Celestron, LLC
- Company type: Private
- Industry: Optical instruments
- Predecessor: Valor Electronics
- Founded: 1964; 62 years ago (as Celestron Pacific)
- Founder: Tom Johnson
- Headquarters: Torrance, California, United States
- Products: Telescopes and other optical / mechanical devices
- Website: Celestron.com

= Celestron =

Manufacturing company

Celestron, LLC is a company that manufactures telescopes and distributes telescopes, binoculars, spotting scopes, microscopes, and accessories manufactured by its parent company, the Synta Technology Corporation of Taiwan.

==History==
The predecessor of Celestron was Valor Electronics, an electronics and military components firm founded in 1955 by Tom Johnson. Johnson became involved with telescopes when he built a 6" reflecting telescope for his two sons. In 1960, Johnson established the "Astro-Optical" division of Valor, which would later become Celestron.

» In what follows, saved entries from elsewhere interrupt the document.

-- ==== Sys2Proof/Machine/Matrix.lean ====
section
/-! DEFINITION. Dense, sparse and tandem matrix commands (R105 to R126, R214, R230, R248 to R252, R267
to R281, R489): the units of a command, their sums and checksums, and the drain. -/

namespace Sys2Proof.Machine

open Sys2Proof.Config

/-! ### Units -/

/-- What one unit computes: its rows of A, its columns of W, its K-passes, and how. -/
structure UnitPlan where
  core   : Nat
  /-- 0 array, 1 sparse engine -/
  engine : Nat
  rows   : List Nat
  cols   : List Nat
  batch  : List Nat
  passes : List (List Nat)
  /-- columns of a buffer -/
  width  : Nat
  /-- K-elements that one pass holds -/
  depth  : Nat
  /-- the dW side of a tandem: A2 against the baton (R123) -/
  dw     : Bool
deriving DecidableEq, Repr

def MatBody.kInner (m : MatBody) : Nat := m.a.e 0
def MatBody.kTotal (m : MatBody) : Nat := m.a.e 0 * m.a.e 2
def MatBody.integer (m : MatBody) : Bool := m.a.fmt.isInt && m.w.fmt.isInt
/-- MXFP4 × MXFP4: two products a cell (R109). -/
def MatBody.rate2 (m : MatBody) : Bool := m.a.fmt == .mxE2m1 && m.w.fmt == .mxE2m1

/-- `n` numbers from `a` below `hi`. -/
def span (a n hi : Nat) : List Nat := (List.range n).filterMap fun i => if a + i < hi then some (a + i) else none

/-- K cut into passes of `d` elements, ascending (R90). -/
def kPasses (k d : Nat) : List (List Nat) := (List.range ((k + d - 1) / d)).map fun p => span (p * d) d k

/-- The mask row and batch of a row tile (R275). -/
def MatBody.rowTile (m : MatBody) (r : Nat) : Nat × List Nat := (r % m.mTiles, unravel m.a.batch (r / m.mTiles))

/-- Check command (R277). -/
def MatBody.isCheck (m : MatBody) : Bool := m.sparse && m.pred.isSome && m.sparseW

/-- Gate blocks of a check command, and the number of a unit: row tile, kind (0 gate, 1 predicted, 2
make-up) and position (R278). -/
def MatBody.gates (m : MatBody) : Nat := m.neurons / 128
def MatBody.checkUnit (m : MatBody) (r kind i : Nat) : Nat := (3 * r + kind) * m.gates + i
def MatBody.checkAt (m : MatBody) (u : Nat) : Nat × Nat × Nat :=
  let g := max 1 m.gates
  (u / g / 3, u / g % 3, u % g)
def MatBody.rowTiles (m : MatBody) : Nat := m.mTiles * m.batches

/-- Token blocks, output blocks and pairs of a tandem command (R249). -/
def MatBody.tBlocks (m : MatBody) : Nat := m.a.e 1 / 128
def MatBody.jBlocks (m : MatBody) : Nat := m.kTotal / 128
def MatBody.pairs (m : MatBody) : Nat := (m.jBlocks + 1) / 2

/-- A matrix stage of a heat. -/
structure MatCtx where
  h  : Heat
  st : Nat
  m  : MatBody

def MatCtx.prog (x : MatCtx) : Prog := x.h.at x.st
def MatCtx.mask (x : MatCtx) : List Byte := x.prog.mask
def MatCtx.who (x : MatCtx) : Requester := .dma x.h.id.cluster.val

/-- Finished buffers of the stage that are still to be drained. -/
def MatCtx.bufs (x : MatCtx) (d : Dev) : List AccBuf :=
  ((d.mar.acc.map Prod.snd).flatten).filter fun b => b.heat == x.h.id && b.stageNo == x.st

/-- A unit has been computed, and drained. The part of unit `u` is numbered `u + 1`. -/
def MatCtx.ran (x : MatCtx) (u : Nat) : Bool := x.prog.ran.contains (u + 1)
def MatCtx.drained (x : MatCtx) (d : Dev) (u : Nat) : Bool :=
  x.ran u && (x.bufs d).all fun b => b.unit != u

/-- Every gate unit of a row tile has drained (R279). -/
def MatCtx.gated (x : MatCtx) (d : Dev) (r : Nat) : Bool :=
  (List.range x.m.gates).all fun i => x.drained d (x.m.checkUnit r 0 i)

/-- The neurons of a row tile found missed so far (R279). -/
def MatCtx.missedOf (x : MatCtx) (r : Nat) : List Nat :=
  ((x.prog.missed.filter fun y => y.1 == r).map Prod.snd).mergeSort fun a b => decide (a ≤ b)

/-- The neurons of a predicted or make-up unit (R278). -/
def MatCtx.neurons (x : MatCtx) (u : Nat) : List Nat :=
  let c := x.m.checkAt u
  let l := if c.2.1 == 1 then selected x.mask x.m.neurons c.1 else x.missedOf c.1
  (l.drop (128 * c.2.2)).take 128

/-- The units of a stage in order, as far as they are known: a row tile's make-up units once its gate
units have drained (R249, R278, R279). -/
def MatCtx.units (x : MatCtx) (d : Dev) : List Nat :=
  let m := x.m
  if m.tandem then
    ((List.range m.pairs).map fun p =>
      (List.range (m.tBlocks + (if 2 * p + 1 < m.jBlocks then 2 else 1))).map fun i => p * (m.tBlocks + 2) + i).flatten
  else if m.isCheck then
    ((List.range m.rowTiles).map fun r =>
      (List.range m.gates).map (m.checkUnit r 0)
        ++ (List.range (((selected x.mask m.neurons r).length + 127) / 128)).map (m.checkUnit r 1)
        ++ (if x.gated d r then (List.range (((x.missedOf r).length + 127) / 128)).map (m.checkUnit r 2) else [])).flatten
  else List.range m.unitCount

/-- All units are known. -/
def MatCtx.allKnown (x : MatCtx) (d : Dev) : Bool := !x.m.isCheck || (List.range x.m.rowTiles).all (x.gated d)

/-- The plan of a unit. -/
def MatCtx.plan (x : MatCtx) (u : Nat) : UnitPlan :=
  let m := x.m
  let d := shapeDepth m.shape * (if m.rate2 then 2 else 1)
  if m.tandem then
    let p := u / (m.tBlocks + 2)
    let i := u % (m.tBlocks + 2)
    if i < m.tBlocks then
      { core := m.rowCore 0 [], engine := 0, rows := span (128 * i) 128 (m.a.e 1), cols := List.range 128, batch := []
        passes := ([2 * p, 2 * p + 1].filter fun j => decide (j < m.jBlocks)).map fun j => span (128 * j) 128 m.kTotal
        width := 128, depth := 128, dw := false }
    else
      { core := m.partner, engine := 0, rows := List.range 128
        cols := span (128 * (2 * p + (i - m.tBlocks))) 128 m.kTotal, batch := []
        passes := kPasses (m.a.e 1) 128, width := 128, depth := 128, dw := true }
  else if m.isCheck then
    let c := m.checkAt u
    let rt := m.rowTile c.1
    { core := m.rowCore rt.1 rt.2, engine := 0, rows := span (128 * rt.1) 128 (m.a.e 1)
      cols := if c.2.1 == 0 then span (128 * c.2.2) 128 m.neurons else (x.neurons u).map (· + m.neurons)
      batch := rt.2, passes := kPasses m.kTotal d, width := 128, depth := d, dw := false }
  else
    let t := m.unitAt u
    let e := m.engineOf x.h.thresh x.mask u
    let rs := shapeRows m.shape
    let n := shapeWidth m.shape
    let ks := if e == 1 && m.pred.isSome then selected x.mask m.neurons (u / m.nTiles) else span 0 m.kTotal m.kTotal
    { core := m.unitCore u, engine := e, rows := span (rs * t.2.1) rs (m.a.e 1)
      cols := span (n * t.1) n (m.w.e 0), batch := t.2.2
      passes := if e == 1 then [ks] else kPasses m.kTotal d, width := n, depth := d, dw := false }

/-! ### Operands of a unit (R214, R268, R273, R276) -/

def cutIdx (t : Desc) (idx : List Nat) : List Nat := idx.take t.ndim

/-- Index tuples of A at (row, k) and of W at (k, column). -/
def MatBody.aIdx (m : MatBody) (b : List Nat) (row k : Nat) : List Nat :=
  cutIdx m.a ([k % m.kInner, row, k / m.kInner] ++ b)
def MatBody.wIdx (m : MatBody) (b : List Nat) (k col : Nat) : List Nat :=
  cutIdx m.w ([col, k % m.kInner, k / m.kInner] ++ b)

/-- An element of the operand that SPARSE_W selects lies in a region that holds the packed form (R273). -/
def MatBody.packedAt (m : MatBody) (engine : Nat) (idx : List Nat) : Bool :=
  engine == 1 && m.pred.isNone && bit (m.tiles.getD (m.regionAt idx).1 0) 40

/-- The address of a region of the move that feeds compressed mode (R273). -/
def MatBody.regionBase (m : MatBody) (n : Nat) : Nat :=
  match m.feed with
  | none => 0
  | some f => (f.place (f.offset ([0, 0] ++ unravel (f.ext.drop 2) n))).1

/-- Code of A or W at an index tuple, as the unit's engine reads it. -/
def MatBody.codeOf (m : MatBody) (v : View) (engine : Nat) (ofW : Bool) (idx : List Nat) : Nat × Bool :=
  let t := if ofW then m.w else m.a
  if ofW == m.sparseW && m.packedAt engine idx then
    let g := m.regionAt idx
    tileCode t.unit true v (m.regionBase g.1) g.2
  else t.code v idx

/-- Left and right factor of a unit at (row, k) and (k, column). -/
def MatBody.left (m : MatBody) (v : View) (p : UnitPlan) (row k : Nat) : FV × Bool :=
  if p.dw then
    match m.a2 with
    | some t => t.value v (cutIdx t [k % t.e 0, row, k / t.e 0])
    | none => (.nan, false)
  else
    let i := m.aIdx p.batch row k
    m.a.scaled v i (m.codeOf v p.engine false i)

def MatBody.right (m : MatBody) (v : View) (p : UnitPlan) (k col : Nat) : FV × Bool :=
  if p.dw then
    -- the baton: tokens by output features (R123)
    m.a.value v (m.aIdx [] k col)
  else
    let i := m.wIdx p.batch k col
    m.w.scaled v i (m.codeOf v p.engine true i)
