-- ==== Sys2Proof/Machine/Domain.lean ====
section
/-! DEFINITION. Domain operation (R346 to R365, R43, R222, R312, R338 to R342): joining, contributions,
decisions and domain actions, the starter's bookkeeping, notices and failover. -/

namespace Sys2Proof.Machine

open Sys2Proof.Config

/-! ### Joining (R349, R353) -/

/-- The starter in force, ACTIVE. -/
def Dev.starting (d : Dev) : Bool := d.role == 0 && d.dom.state == .active

/-- Lap lock changes (R50, R422). -/
def Dev.setLock (d : Dev) (b : Bool) : Dev :=
  if d.lap.lock == b then d else { d with lap := { d.lap with lock := b } }.msix 771

/-- The joining sequence starts from step 1 (R349). -/
def Dev.joinStart (d : Dev) : Dev :=
  if !d.inDomain then d
  else
    let first := d.live.role (d.pos.getD 0xFFFF) == 0
    let d := d.setLock false
    let d := { d with
      dom := { d.dom with
        state := .linking, decided := [], hurdles := [], withheld := [], joinAge := 0, resend := false
        takeover := false, newStarter := if first then none else d.dom.newStarter }
      lap := { d.lap with
        stopped := false, missed := 0, delayNs := 0, echoed := false, loadLap := none, loadPair := none
        source := if first then .starter else .own } }
    let d := (List.range 16).foldl Dev.trainAgain d
    d.linkProgress

/-- A message goes up the tick-parent chain. -/
def Dev.sendUp (d : Dev) (m : Message) : Dev :=
  match d.parentPort with
  | some q => d.send q m
  | none => d

/-- The join request (R353, R354). -/
def Dev.joinMessage (d : Dev) : Contribution :=
  ⟨0, 0, 0, BitVec.ofNat 16 (d.pos.getD 0xFFFF), d.lap.count,
    leBytes 1 d.pwr.feed.toNat ++ leBytes 7 0 ++ leBytes 8 d.live.domainId.toNat
      ++ leBytes 8 d.live.serial.toNat ++ leBytes 8 0⟩

def Dev.requestJoin (d : Dev) : Dev :=
  { d with dom := { d.dom with joinAge := 0 } }.sendUp (.contribution d.joinMessage)

/-- REJOIN (R349, R363). -/
def execRejoin (s : State) : Host.Outcome State Fault Refusal :=
  devOnly s fun d => d.hostWrite fun d => d.joinStart

/-- JOIN_REQUEST_REPEAT (R349): an AWAITING module asks again at every 64th edge. -/
def execJoinRequestRepeat (s : State) : Host.Outcome State Fault Refusal :=
  devOnly s fun d =>
    if d.dom.state == .awaiting && d.lap.lock && decide (64 ≤ d.dom.joinAge) then d.requestJoin else d

/-! ### Hurdle commands (R222, R312, R354, R356, R391) -/

/-- The data, kind, HSEQ and NPART of a hurdle command. -/
def Heat.hurdle (h : Heat) : Option (Option (Nat × Nat) × Nat × W32 × Nat) :=
  match h.body with
  | .hurdle x k q n => some (x, k, q, n)
  | _ => none

/-- The armed commands of an HSEQ. -/
def Dev.armedOf (d : Dev) (q : W32) : List Heat :=
  d.mar.heats.filter fun h => h.state == .armed && (match h.hurdle with
    | some x => x.2.2.1 == q
    | none => false)

/-- The HSEQs of armed commands, in the order of the scoreboards. -/
def Dev.armedSeqs (d : Dev) : List W32 :=
  nub ((d.mar.heats.filter fun h => h.state == .armed).filterMap fun h => h.hurdle.map fun x => x.2.2.1) []

/-- READY of a scale hurdle (R312). -/
def Dev.scaleReady (d : Dev) : Bool :=
  notAfter d.rly.expect (AMap.get 0 d.rly.land d.rly.tag)

/-- The 32 bytes that the armed commands of an HSEQ contribute, and whether one names data (R354). -/
def Wk.hurdleData (w : Wk) (l : List Heat) : List Byte × Bool :=
  match (l.filterMap fun h => h.hurdle.bind fun x => x.1)[0]? with
  | some x => ((w.bytes x.1 x.2 ++ List.replicate 32 0).take 32, true)
  | none => (List.replicate 32 0, false)

/-- The gate of R391 for a securing hurdle. -/
def Dev.securingGate (d : Dev) (q : W32) (data : List Byte) : Bool :=
  match byteAt data 0 0 with
  | 1 => d.mar.heats.all fun h => (h.hurdle.map fun x => x.2.2.1) == some q
  | 2 => d.sec.parityDone
  | 3 => d.sec.copyDone
  | _ => true

/-- The contribution of an HSEQ all of whose commands are armed (R222, R354). -/
def Wk.contributionOf (w : Wk) (q : W32) : Option Contribution :=
  let d := w.dev
  let l := d.armedOf q
  match l[0]?.bind Heat.hurdle with
  | none => none
  | some (_, k, _, n) =>
    let x := w.hurdleData l
    let sent := d.dom.hurdles.any (fun p => p.hseq == q) || d.dom.withheld.contains q
      || d.dom.kept.any fun p => p.hseq == q
    if l.length < n || sent || (k == 5 && !d.securingGate q x.1) then none
    else
      let flags := b2n d.upd.nf + 2 * b2n d.scaleReady + 4 * b2n (k == 2) + 8 * b2n x.2
      some ⟨q, BitVec.ofNat 8 k, BitVec.ofNat 8 flags, BitVec.ofNat 16 (d.pos.getD 0xFFFF), d.lap.count, x.1⟩

/-- A module outside a domain decides its own hurdle (R222, R312, R340, R341, R355). -/
def ownVerdict (c : Contribution) : Nat :=
  let nf := c.hflags.toNat.testBit 0
  let ready := c.hflags.toNat.testBit 1
  match c.hkind.toNat with
  | 1 => if nf then 2 else 1
  | 2 => 5
  | 3 => if ready then 4 else 3
  | _ => 0

/-- Contributions at an effective edge (R43): sent up in a domain, decided here outside one; `again` sends
those without a decision once more (R359). -/
def Wk.contribute (w : Wk) (again : Bool) : Wk :=
  let d := w.dev
  let w := w.ite again fun w => w.up fun d =>
    let d : Dev := { d with dom := { d.dom with resend := false } }
    d.dom.hurdles.foldl (fun d p => d.sendUp (.contribution p.sent)) d
  if d.inDomain && (d.dom.state != .active || !d.lap.lock) then w
  else
    Wk.each d.armedSeqs (fun w q =>
      match w.contributionOf q with
      | none => w
      | some c => w.up fun d =>
        let mine : Pending := ⟨q, c.hkind.toNat, c⟩
        let d : Dev := { d with dom := { d.dom with hurdles := d.dom.hurdles ++ [mine] } }
        if d.inDomain then d.sendUp (.contribution c)
        else
          let x : Decision := ⟨q, c.hkind, BitVec.ofNat 8 (ownVerdict c), 0xFFFF, d.lap.count + 1, c.data, 0⟩
          { d with dom := { d.dom with decided := d.dom.decided ++ [x] } }) w
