/-- RELEASE, ADVANCE, KV_APPEND, KV_READ and SAMPLE (R289, R290): a RELEASE whose list may be read makes every BUSY context
of the group in it READY and is done; the others, once their list is read and with the part that is left of them, take
each acting context's token and position on, write its cache row, read its rows with their bias, or store its draws. -/
def Obligations.ListContextOperations : Prop :=
  ∀ (s : State) (h : HeatId) (x y : Heat) (w : Wk) (b : CtxBody), s.dev.goes h x → x.body = .context b →
    let c : CtxRun := ⟨x, b, b.t0.getD .zero, (x.at 0).rows⟩
    let l := b.list.getD .zero
    let t := c.t
    let bias := b.t1.getD .zero
    let pl := contextPlan b s.work x
    let v := w.view h 0
    (b.cop = 6 → (x.at 0).begun = false → s.dev.ctxFirst x = true → (∀ g ∈ l.slots, s.dev.readable g = true) →
      s.dev.turns accOut l.places = true → firstPoison s.mem.view l.places = none →
      let q := s.dev.readRows x 6 ((l.indices s.mem.view).map Prod.fst)
      let ids := (q.2.filterMap id).map Prod.fst
      ∃ r z, exec (.ctxRelease h) s = .next r ∧ r.mem = s.mem ∧ r.dev.heat h = some z ∧ z.done = true ∧
        ∀ i, r.dev.ctxAt i = if i ∈ ids then withCheck (withState (q.1.ctxAt i) 1) else q.1.ctxAt i) ∧
    ((x.at 0).begun = true →
      (b.cop = 7 → SolePart s h x y w 0 pl c.advancePart →
        let tok := fun i => t.code (v 1) (unravel t.ext i)
        (c.acting.any fun z => (tok z.1).2) = false →
        completes s h 0 [] c.advancePart ((w.begins h 0 c.advancePart).up fun d =>
          c.acting.foldl (fun d z => d.upCtx z.2.1 (advance z.2.2 (tok z.1).1)) d) (exec (.ctxAdvance h) s)) ∧
      (∀ z, b.cop = 8 → let p := c.appendPart s.mem z
        SolePart s h x y w 0 pl p →
        (∀ d, ctxPos z.2.2 ≠ ctxMax z.2.2 → c.cacheRow z.2.2 (ctxPos z.2.2) = some d →
          settles s h w 0 [] p (d.piecesOn (v (z.1 + 1)) x.ovf d.elems d.stands fun idx =>
            t.datum d (v (z.1 + 1)) [idx.getD 0 0, z.1]) [] false (exec (.kvAppend h) s)) ∧
        ((ctxPos z.2.2 = ctxMax z.2.2 ∨ c.cacheRow z.2.2 (ctxPos z.2.2) = none) →
          completes s h 0 [] p (w.begins h 0 p) (exec (.kvAppend h) s))) ∧
      (∀ p ∈ c.appendParts s.mem, b.cop = 8 → p.no = c.cs.length + 1 → SolePart s h x y w 0 pl p →
        completes s h 0 [] p (w.begins h 0 p) (exec (.kvAppend h) s)) ∧
      (b.cop = 9 → pl.whole = true → t.tileMap ≠ 0 →
        let p := tileEntries s.work x c.gather 0 accGather t (x.at 0).words 2 t.tiles (List.range t.tiles) 1
        SolePart s h x y w 0 pl p →
        settles s h w 0 [] p ((List.range t.tiles).mapIdx fun i n =>
          let z := (x.at 0).words.getD (t.tiles + i) (0, false)
          (t.tileMap + 8 * n, leBytes 8 z.1, z.2)) [] false (exec (.kvRead h) s)) ∧
      (∀ k rows, b.cop = 9 → t.tileMap = 0 → let p := c.readPart k rows
        SolePart s h x y w 0 pl p →
        let es := t.elems.filter fun idx => rows.contains (idx.getD 2 0)
        let bs := bias.elems.filter fun idx => rows.contains (idx.getD 1 0)
        let ps := if bias.wmode == 2 then [] else bias.piecesOn (v 0) x.ovf bs bias.stands c.readBias
        let add := (if bias.wmode == 2 then bias.accAtoms (bs.map fun i => (i, c.readBias i)) else [])
          ++ bias.foldOf (bs.map c.readBias)
        let ws := es.map fun i => (i, c.readElem v i)
        (t.wmode ≠ 2 → settles s h w 0 [] p (ps ++ t.piecesOn (v 0) x.ovf es t.stands (c.readElem v))
          (add ++ t.foldOf (es.map (c.readElem v))) false (exec (.kvRead h) s)) ∧
        (t.wmode = 2 → settles s h w 0 [] p ps (t.accAtoms ws ++ (add ++ t.foldOf (es.map (c.readElem v))))
          (ws.any fun z => z.2.2) (exec (.kvRead h) s))) ∧
      (∀ k g, b.cop = 0xA → let p := slotPart x 0 t (fun _ _ => []) (fun _ => .ok c.sampleElem) k g
        SolePart s h x y w 0 pl p →
        settles s h w 0 [] p (t.piecesOn (v (k + 1)) x.ovf g.2 t.stands c.sampleElem)
          (t.foldOf (g.2.map c.sampleElem)) false (exec (.sample h) s)))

By 1964, Johnson had founded "Celestron Pacific" as a division of Valor Electronics offering Schmidt-Cassegrain telescopes from 4" to 22". In 1970 Celestron introduced its "C8" 8" diameter 2032 mm focal length, ƒ10 telescope, the first of a new line of telescopes built using methods developed by Celestron to produce Schmidt-Cassegrains at a high volume and low cost. These models made significant inroads into the amateur astronomical and educational communities.

Johnson, the founder of the company, sold Celestron in 1980. Celestron was acquired by Tasco in 1997 and almost went out of business when Tasco folded in 2001.

In early 2002 Celestron's rival, Meade Instruments, attempted a takeover but a bankruptcy court allowed the sale of the company back to its original owners. The company had been U.S. owned until April 2005 when it was acquired by SW Technology Corporation, a Delaware company and affiliate of Synta Technology Corporation of Taiwan. Synta is a manufacturer of astronomy equipment and related components and at that time had been a supplier for Celestron for over 15 years.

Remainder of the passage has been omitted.